**ABOUT THIS TASK**
Start with the first line of the data and end with the line that holds "5) else none"; write out each one exactly.

─── ENTRIES PROVIDED

/-- A stream's key, its slot's type choosing the tag (R215, R420). -/
def State.lgKey (s : State) (b : Bytes) : Option (Nat × KeyGen) :=
  match s.signKey (le16 b 26) 3 1 with
  | some g => some (1, g)
  | none => (s.signKey (le16 b 26) 3 2).map (fun g => (2, g))

/-- The frame of a stream. -/
def State.lgFrame (s : State) (b : Bytes) (l : List Asdu) (port : Nat) (prp : Option Prp) : Frame :=
  let raw := svApdu b l
  { dst := macAt b 4, src := macAt b 10, tag := if lgVlan b then some (le16 b 18, 5) else none
    len := max 64 (14 + (if lgVlan b then 4 else 0) + 8 + raw.length + (if lgAuth b then Config.authExtLen else 0) +
      (if prp.isSome then 6 else 0) + 4)
    fcsOk := true, pcsOk := true, ecn := none
    content := .sv (le16 b 16) {
      port := port, parses := true, svid := lgSvid b, sim := true, prp := prp
      tag := if lgAuth b then (s.lgKey b).map (fun k => makeTag k raw) else none, raw := raw, asdus := l } }

/-- Sends a group's frame; a pair takes the next trailer sequence number (R215). -/
def State.lgGroup (s : State) (k : Nat) (b : Bytes) (l : List Asdu) (g : Option Nat × List Nat) : State :=
  match g.1 with
  | some pair =>
    let q := s.sw.prpSeq.getD pair 0
    let s := { s with sw.prpSeq := s.sw.prpSeq.set pair ((q + 1) % 65536) }
    g.2.foldl (fun s i => s.modSend [i] (s.lgFrame b l i (some { seq := q, lanB := lanB i, sizeOk := true })) 5 (.longe k)) s
  | none => s.modSend g.2 (s.lgFrame b l (g.2.headD 0) none) 5 (.longe k)

/-- Queues a frame, and offers it to the module's own stream table where INT is set (R368). -/
def State.lgSend (s : State) (k : Nat) (b : Bytes) (l : List Asdu) : State :=
  if lgAuth b && (s.lgKey b).isNone then (lgPorts b).foldl (fun s i => s.portCount i 0xCC) s
  else
    let s := (pairGroups (lgPorts b)).foldl (fun s g => s.lgGroup k b l g) s
    if !lgInt b then s
    else
      let port := (lgPorts b).headD 0
      let prp := if (pairGroups (lgPorts b)).any (fun g => g.1.isSome && g.2.contains port) then
          some { seq := (s.sw.prpSeq.getD (port % 2) 0 + 65535) % 65536, lanB := lanB port, sizeOk := true } else none
      let f := s.lgFrame b l port prp
      match f.content with
      | .sv appid v =>
        match findEntry 34 s.cfg.tables.sv f port appid with
        | some e => s.svIngest e v
        | none => s
      | _ => s

/-- The time of a stream's next sample, and the number of the sample after it (R368). -/
def State.lgTime (s : State) (b : Bytes) (x : LongeRun) : Option (Nat × LongeRun) :=
  (s.placed.find? (fun d => d.ord = x.ord)).map (fun d =>
    (d.m0 + (divRoundUp (x.c * (d.m1 - d.m0) : Nat) (lgRate b)).toNat,
     if x.c + 1 = lgRate b then { x with ord := x.ord + 1, c := 0 } else { x with c := x.c + 1 }))

/-- The samples of a stream's next frame: `n` of them, with the time of the last; `none` where one cannot be placed
yet or the source has run out. -/
def State.lgNext (c : LongeCfg) : Nat → LongeRun → State → Option (List Asdu × Nat × LongeRun) × State
  | 0, x, s => (some ([], 0, x), s)
  | n + 1, x, s =>
    match s.lgTime c.rec_ x with
    | none => (none, s)
    | some (t, y) =>
      let v := s.lgValues c y t
      match v.1 with
      | none => (none, v.2)
      | some (vals, z) =>
        let synch := if s.time.servo == .locked then 2 else if s.time.servo == .holdover then 1 else 0
        let a : Asdu := {
          smpCnt := x.c, confRev := le32 c.rec_ 20, smpSynch := synch, smpRate := none, dataLen := 8 * lgChans c.rec_
          values := vals.map (·.1), quality := vals.map (·.2) }
        let r := State.lgNext c n { z with smpCnt := x.c, last := s.stampOf t 3 } v.2
        (r.1.map (fun l => (a :: l.1, if n = 0 then t else l.2.1, l.2.2)), r.2)

/-- LONGE_SAMPLE: a stream's next frame, queued pub_delay after its last sample (R368). -/
def execLongeSample (k : Nat) (s : State) : Out := s.onPath <|
  .next (match s.acq.longe.get? k, s.acq.runs.get? k with
    | some c, some x =>
      if !x.running || !s.acq.running then s
      else
        let r := State.lgNext c (lgAsdus c.rec_) x s
        match r.1 with
        | none => s
        | some (l, t, y) =>
          let s := r.2.clockTo (t + lgDelay c.rec_)
          let s := { s with acq.runs := s.acq.runs.set k { y with frames := inc32 x.frames } }
          s.lgSend k c.rec_ l
    | _, _ => s)

/-- LONGE_SOURCE_END: the source of a stream has nothing for its next frame: it stops, with event 7, or starts
again (R371). -/
def execLongeSourceEnd (k : Nat) (s : State) : Out :=
  .next (match s.acq.longe.get? k, s.acq.runs.get? k with
    | some c, some x =>
      match s.lgTime c.rec_ x with
      | none => s
      | some (t, _) =>
        if !x.running || (State.lgNext c (lgAsdus c.rec_) x s).1.isSome then s
        else if lgLoop c.rec_ && (s.lgValues c { x with t0 := t } t).1.isSome then
          { s.clockTo t with acq.runs := s.acq.runs.set k { x with t0 := t } }
        else
          let s := s.clockTo t
          let s := { s with acq.runs := s.acq.runs.set k { x with running := false } }
          (s.acqLog (Config.eventCode 0x0B02 k).toNat 7 0 0 0 0).longeSettle
    | _, _ => s)

end Machine
end Sys2Proof
end

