-- ==== Sys2Proof/Machine/Core.lean ====
section
/-! DEFINITION. The machine as the host takes it. -/

def Sys2Proof.core : Host.Core :=
  { State := Sys2Proof.Machine.State, Fault := Sys2Proof.Machine.Fault, Refusal := Sys2Proof.Machine.Refusal,
    step := Sys2Proof.Machine.step, reset := Sys2Proof.Machine.State.reset }
end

──────

**RESULT BELOW**
/-- A stream's key, its slot's type choosing the tag (R215, R420). -/
def State.lgKey (s : State) (b : Bytes) : Option (Nat × KeyGen) :=
  match s.signKey (le16 b 26) 3 1 with
  | some g => some (1, g)
  | none => (s.signKey (le16 b 26) 3 2).map (fun g => (2, g))

/-- The frame of a stream. -/
def State.lgFrame (s : State) (b : Bytes) (l : List Asdu) (port : Nat) (prp : Option Prp) : Frame :=
  let raw := svApdu b l
  { dst := macAt b 4, src := macAt b 10, tag := if lgVlan b then some (le16 b 18, 5) else none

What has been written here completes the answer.